The financial statements have been prepared on the historical cost basis. The principal accounting policies adopted are the same as those set out in the Statement of Accounting Policies to the consolidated financial statements on page 112 except as noted below.
(b) Foreign currencies
Transactions in foreign currencies are recorded at the rate of exchange at the date of the transaction.
Monetary assets and liabilities denominated in foreign currencies at the balance sheet date are reported at the rates of exchange prevailing at that date.
(c) Investments
Investments are shown at cost less provision for impairment where appropriate.
(d) Employee Benefit Trust
The own shares are held by an Employee Benefit Trust (EBT) to satisfy the potential share obligations of the Group.
Own shares are recorded at cost and deducted from equity.
As the EBT is deemed to be an extension of the Company, the EBT's assets (other than investments in the Company's shares), liabilities, income and expenses are included on a line-by-line basis in the Company financial statements.
25. Profit for the year
The Company has elected not to present its own profit and loss account as permitted by Section 408 of the Companies Act 2006.
£20.3m (2019: £22.8m) of the retained earnings of the Company represent distributable reserves.
Details of the proposed final dividend are provided in note 6 to the accounts.
Details of share-based payments are disclosed in note 19 to the accounts.
Details of Treasury and own shares held are disclosed in note 20 to the accounts.
There are no employees of Robert Walters plc.
26. Fixed asset investments
| Total | |
|---|---|
| £s millions | |
| At 1 January 2020 | 225.8 |
| Increase in the year due to equity incentive schemes | 2.0 |
| At 31 December 2020 | 227.8 |
There were no indicators to suggest an impairment review was required, as such there was no provision for impairment (2019: £nil). Please refer to note 11 for a list of the Company's principal investments.
Notes to the Company Accounts continued For the year ended 31 December 2020
27. Trade and other receivables
| 2020 £s millions |
2019 £s millions |
|
|---|---|---|
| Amounts due from subsidiaries | 39.7 | 38.3 |
| 39.7 | 38.3 |
Amounts owed by Group undertakings are unsecured, carry no interest and are repayable on demand.
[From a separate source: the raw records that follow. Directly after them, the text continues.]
/-! ## Frames and whole-machine rules -/

/-- What each command leaves unchanged: the operands, every byte of memory, the outside world and the BUS mark always; the sequencer unless a HASH starts; ACC and COUNT for NOP, CLR, a dropped write and every error (after an earlier error too, R212); OVR unless the write is dropped or a CLR is accepted. -/
def Obligations.CommandFrame : Prop :=
  ∀ (i : Instr) (s t : State), exec i s = .next t →
    sameOperands s t ∧ sameMemory s t ∧ sameWorld s t ∧ t.busMark = s.busMark ∧
    (t.busy = s.busy → sameSequencer s t) ∧
    (i = .nop ∨ i = .clr ∨ s.busy = true ∨ t.err = true → t.acc = s.acc ∧ t.count = s.count) ∧
    (s.busy = false → i ≠ .clr → t.ovr = s.ovr) ∧
    (s.busy = true → t = { s with ovr := true })

/-- What a micro-step leaves unchanged: the operands, every byte of memory (R153), the outside world and OVR (R207); the BUS mark unless it raises BUS. -/
def Obligations.MicroStepFrame : Prop :=
  ∀ s t : State, microStep s = .next t →
    sameOperands s t ∧ sameMemory s t ∧ sameWorld s t ∧ t.ovr = s.ovr ∧
    (t.ecode ≠ .bus → t.busMark = s.busMark) ∧ (s.busy = false → t = s)

/-- R13, R60, R153: only a host memory write changes the buffer memory: every other step leaves every byte. -/
def Obligations.OnlyTheHostWritesMemory : Prop :=
  ∀ s t : State, step s = .next t →
    (∀ addr bytes rest, ¬ nextMove s (.memWrite addr bytes) rest) → sameMemory s t

/-- R45: BUSY, DONE, ERR, ECODE and OVR after each event of its table, row by row: NOP; CLR; INIT, STEP and an empty HASH_N; a HASH that starts; an error at acceptance; the end of an operation, completed or failed; a dropped write; reset. -/
def Obligations.StatusFlagsByCommand : Prop :=
  (∀ (i : Instr) (s t : State), s.busy = false → exec i s = .next t →
    (i = .nop → t.busy = false ∧ t.done = s.done ∧ t.err = s.err ∧ t.ecode = s.ecode ∧ t.ovr = s.ovr) ∧
    (i = .clr → t.busy = false ∧ t.done = false ∧ t.err = false ∧ t.ecode = .none ∧ t.ovr = false) ∧
    (i = .init ∨ ((∃ b, i = .step b) ∧ s.psel ≠ .reserved) ∨
        (i = .hashN ∧ s.len = 0 ∧ s.psel ≠ .reserved ∧ s.ptr.toNat + s.len.toNat ≤ 2 ^ s.params.addrW) →
      t.busy = false ∧ t.done = true ∧ t.err = false ∧ t.ecode = .none ∧ t.ovr = s.ovr) ∧
    ((i = .hashN ∧ s.len ≠ 0 ∧ s.psel ≠ .reserved ∧ s.ptr.toNat + s.len.toNat ≤ 2 ^ s.params.addrW) ∨
        (i = .hashZ ∧ s.psel ≠ .reserved ∧ s.ptr ≠ 0) →
      t.busy = true ∧ t.done = false ∧ t.err = false ∧ t.ecode = .none ∧ t.ovr = s.ovr) ∧
    (((∃ b, i = .step b) ∨ i = .hashN ∨ i = .hashZ) ∧ s.psel = .reserved →
      t.busy = false ∧ t.done = false ∧ t.err = true ∧ t.ecode = .badCfg ∧ t.ovr = s.ovr) ∧
    (i = .hashZ ∧ s.psel ≠ .reserved ∧ s.ptr = 0 →
      t.busy = false ∧ t.done = false ∧ t.err = true ∧ t.ecode = .nullPtr ∧ t.ovr = s.ovr) ∧
    (i = .hashN ∧ s.psel ≠ .reserved ∧ 2 ^ s.params.addrW < s.ptr.toNat + s.len.toNat →
      t.busy = false ∧ t.done = false ∧ t.err = true ∧ t.ecode = .range ∧ t.ovr = s.ovr)) ∧
  (∀ (w : Word32) (s t : State), s.busy = false → decode w = .illegal w → hostWrite 0x00 w s = .next t →
    t.busy = false ∧ t.done = false ∧ t.err = true ∧ t.ecode = .badCmd ∧ t.ovr = s.ovr) ∧
  (∀ s t : State, Inv s → s.busy = true → microStep s = .next t → t.busy = false →
    t.ovr = s.ovr ∧ ((t.done = true ∧ t.err = s.err ∧ t.ecode = s.ecode) ∨
      (t.done = false ∧ t.err = true ∧ (t.ecode = .bus ∨ t.ecode = .range)))) ∧
  (∀ (v : Word32) (off : Nat) (s t : State), s.busy = true →
    off = 0x00 ∨ off = 0x08 ∨ off = 0x10 ∨ off = 0x14 ∨ off = 0x18 ∨ off = 0x1C → hostWrite off v s = .next t →
    t.busy = true ∧ t.done = s.done ∧ t.err = s.err ∧ t.ecode = s.ecode ∧ t.ovr = true) ∧
  (∀ s : State, (applyReset s).busy = false ∧ (applyReset s).done = false ∧ (applyReset s).err = false ∧
    (applyReset s).ecode = .none ∧ (applyReset s).ovr = false)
28. Trade payables and other payables: amounts falling due within one year
| 2020 £s millions |
2019 £s millions |
|
|---|---|---|
| Amounts due to subsidiaries | 155.0 | 155.6 |
| 155.0 | 155.6 |
Amounts owed to Group undertakings are unsecured, carry no interest and are repayable on demand.
29. Share capital
| 2020 Number |
2019 Number |
2020 £s millions |
2019 £s millions |
|
|---|---|---|---|---|
| Authorised | ||||
| Ordinary shares of 20p each | 200,000,000 | 200,000,000 | 40.0 | 40.0 |
| Allotted, called-up and fully paid | ||||
| Ordinary shares of 20p each | 80,167,760 | 80,121,475 | 16.0 | 16.0 |
30. Commitments
The Company has no lease commitments (2019: £nil).
There are no capital commitments for the Company (2019: £nil).
31. Related party transactions
There are no disclosable related party transactions in the year to 31 December 2020 (2019: £nil) other than as disclosed in the Directors' Remuneration Report and notes 27 and 28.
32. Contingent liabilities
The Company has no other contingent liabilities than those disclosed in note 23 as at 31 December 2020 (2019: £nil).